SimPO: Simple Preference Optimization with a Reference-Free Reward

from arxiv, Code: https://github.com/princeton-nlp/SimPO. v2 updates: additional baselines (RRHF, SLiC-HF, CPO); a new setting Llama3-Instruct-v0.2 (Appendix G); more analyses (Section 4.4 & Appendix H)

Direct Preference Optimization (DPO) is a widely used offline preference optimization algorithm that reparameterizes reward functions in reinforcement learning from human feedback (RLHF) to enhance simplicity and training stability. In this work, we propose SimPO, a simpler yet more effective approach. The effectiveness of SimPO is attributed to a key design: using the average log probability of a sequence as the implicit reward. This reward formulation better aligns with model generation and eliminates the need for a reference model, making it more compute and memory efficient. Additionally, we introduce a target reward margin to the Bradley-Terry objective to encourage a larger margin between the winning and losing responses, further enhancing the algorithm's performance. We compare SimPO to DPO and its latest variants across various state-of-the-art training setups, including both base and instruction-tuned models like Mistral and Llama3. We evaluated on extensive instruction-following benchmarks, including AlpacaEval 2, MT-Bench, and the recent challenging Arena-Hard benchmark. Our results demonstrate that SimPO consistently and significantly outperforms existing approaches without substantially increasing response length. Specifically, SimPO outperforms DPO by up to 6.4 points on AlpacaEval 2 and by up to 7.5 points on Arena-Hard. Our top-performing model, built on Llama3-8B-Instruct, achieves a remarkable 53.7 length-controlled win rate on AlpacaEval 2 -- surpassing Claude 3 Opus on the leaderboard, and a 36.5 win rate on Arena-Hard -- making it the strongest 8B open-source model.

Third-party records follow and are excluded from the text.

/-- Takes staged copies out of their windows; a dirty one is written back first (R231). -/
def State.unstage (s : State) (ts : List Staged) : State :=
  ({ s with tiers := { s.tiers with staged := s.tiers.staged.filter (fun t => !ts.contains t) } }).bump64 Reg.TIR_WRITEBACK (ts.filter (fun (t : Staged) => t.dirty)).length

/-- A state tile staged in another window: its copy there (R227, R231). -/
def State.elsewhere (s : State) (c : StageCand) : Option Staged :=
  if (s.stateTileAt c.obj).isSome then s.tiers.staged.find? (fun t => t.obj == c.obj && t.arr != c.arr) else none

/-- Begins to stage a candidate into its free frames, counting a demand no prediction had made. -/
def State.beginStage (s : State) (c : StageCand) (need : Nat) : State :=
  let fs := (s.freeFrames c.arr).take need
  let s := { s with tiers := { s.tiers with staged := s.tiers.staged ++ [(⟨c.obj, c.arr, fs, true, false⟩ : Staged)] } }
  s.bump Reg.TIR_MISS (bnat c.at_.isNone)

/-- The engine acts on one candidate (R230, R231). -/
def State.placeOne (s : State) (c : StageCand) : State :=
  if (s.staged? c.arr c.obj).isSome then s
  else match s.objAt c.obj with
    | none => s
    | some o =>
      let need := o.frames
      let moveOk := match s.elsewhere c with
        | some t => !t.arriving && !s.pinned.contains t.obj
        | none => true
      if !moveOk then s
      else
        let free := (s.freeFrames c.arr).length
        match takeVictims (need - free) (s.victims c) with
        | none => s
        | some vs =>
          if s.windowFrames c.arr < need then s
          else
            let s := match s.elsewhere c with
              | some t => (s.unstage [t]).bump Reg.TIR_MIGRATE 1
              | none => s
            ((s.unstage vs).bump64 Reg.TIR_EVICT vs.length).beginStage c need

/-- The engine writes back every dirty tile that is not pinned; its frames stay staged. It acts at ticks, so at the first one after the unit has unpinned the tile (R230, R231; DESIGN CHOICE, log 90). -/
def State.writeBackDirty (s : State) : State :=
  let pins := s.pinned
  let due := fun (t : Staged) => t.dirty && !pins.contains t.obj
  ({ s with tiers := { s.tiers with staged := s.tiers.staged.map (fun (t : Staged) => if due t then { t with dirty := false } else t) } }).bump64
    Reg.TIR_WRITEBACK (s.tiers.staged.filter due).length

/-- PLACEMENT_TICK: the engine writes back what is dirty and goes through its candidates of this tick (R230, R231). -/
def execPlacementTick (s : State) : Host.Outcome State Fault Refusal :=
  let t := s.writeBackDirty
  .next (t.candidates.foldl (fun (s : State) c => s.placeOne c) t)

/-! ### STAGING_COMPLETE (R216, R231) -/

/-- Bytes of an object as its far-tier pieces hold them. -/
def ObjInfo.bytes (o : ObjInfo) (m : Cells) : List Byte := o.pieces.flatMap (fun p => memGet m p.1 p.2)

/-- Writes an object into its frames. -/
def State.fillFrames (s : State) (t : Staged) (bs : List Byte) : State :=
  let base := ((s.window t.arr).map (·.base)).getD 0
  { s with mem := (chunks t.frames.length 8192 bs).zipIdx.foldl (fun (m : Cells) (x : List Byte × Nat) => memPut m (base + t.frames.getD x.2 0 * 8192) x.1) s.mem }

/-- Cycles deferred tiles of an object have waited, counted when its staging completes (R200). -/
def State.endDeferral (s : State) (n obj : Nat) : State :=
  (s.arr n).deferred.foldl (fun (s : State) d => match s.weight? d.wt with
    | some w => if (w.tileObj s.mem d.entry).obj == obj then s.bumpArr64 n Reg.ARR_UPD_DEFER_CYC (s.cycle - d.sinceCycle) else s
    | none => s) s

/-- STAGING_COMPLETE: the object has arrived in the window; holds and deferrals on it end. An uncorrectable block faults the staging with ECC_FAR (R216). -/
def execStagingComplete (window obj : Nat) (s : State) : Host.Outcome State Fault Refusal :=
  match s.staged? window obj, s.objAt obj with
  | some t, some o =>
    if !t.arriving then .next s
    else
      let done := { s with tiers := { s.tiers with requests := s.tiers.requests.filter (fun q => q != (⟨obj, window⟩ : PlRequest)) } }
      let done := done.corrected o.pieces
      match s.eccRanges o.pieces with
      | some (code, bad) =>
        .next ((done.unstage [t]).raise { FaultRec.of code 8 with arr := window, addr := bad, aux := s.channelOf bad })
      | none =>
        let s := { done with tiers := { done.tiers with staged := done.tiers.staged.map (fun (x : Staged) => if x == t then { x with arriving := false } else x) } }
        .next (((s.fillFrames t (o.bytes s.mem)).bump64 Reg.TIR_STAGED 1).endDeferral window obj)
  | _, _ => .next s

/-! ### STAGE_HOLD_TIMEOUT (R232) -/

/-- The head of a stream faults while it is held; it stays the head, which may still become past due (R244, R427). -/
def State.failHead (s : State) (n : Nat) (st : Stream) (hi : HeadInfo) (code addr : Nat) : State :=
  let r := { FaultRec.of code 1 with arr := n, stream := st.idx, pc := (s.ctx n st).pc, opcode := hi.opcode, addr := addr }
  (s.modCtx n st (fun c => { c with failed := true, head := some { hi with hold := .step } })).raise r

翻译：直接偏好优化（DPO）是一种广泛使用的离线偏好优化算法，它通过重参数化基于人类反馈的强化学习（RLHF）中的奖励函数，以提升训练简洁性和稳定性。本文提出SimPO，一种更简单却更有效的方法。SimPO的有效性源于一个关键设计：使用序列的平均对数概率作为隐式奖励。这种奖励公式与模型生成过程更为契合，且无需参考模型，从而显著提高了计算和内存效率。此外，我们在Bradley-Terry目标函数中引入了目标奖励间隔，以扩大获胜与失败响应之间的差异，从而进一步提升算法性能。我们在多种前沿训练设置下（包括基础模型和指令微调模型，如Mistral和Llama3），将SimPO与DPO及其最新变体进行了比较。我们在广泛的指令遵循基准测试上进行了评估，包括AlpacaEval 2、MT-Bench以及近期具有挑战性的Arena-Hard基准。实验结果表明，SimPO在不显著增加响应长度的前提下，持续且显著地超越了现有方法。具体而言，SimPO在AlpacaEval 2上比DPO高出最多6.4分，在Arena-Hard上高出最多7.5分。我们基于Llama3-8B-Instruct构建的最佳模型，在AlpacaEval 2上取得了53.7的长度控制胜率——超越了排行榜上的Claude 3 Opus，并在Arena-Hard上获得了36.5的胜率——使其成为当前最强的8B开源模型。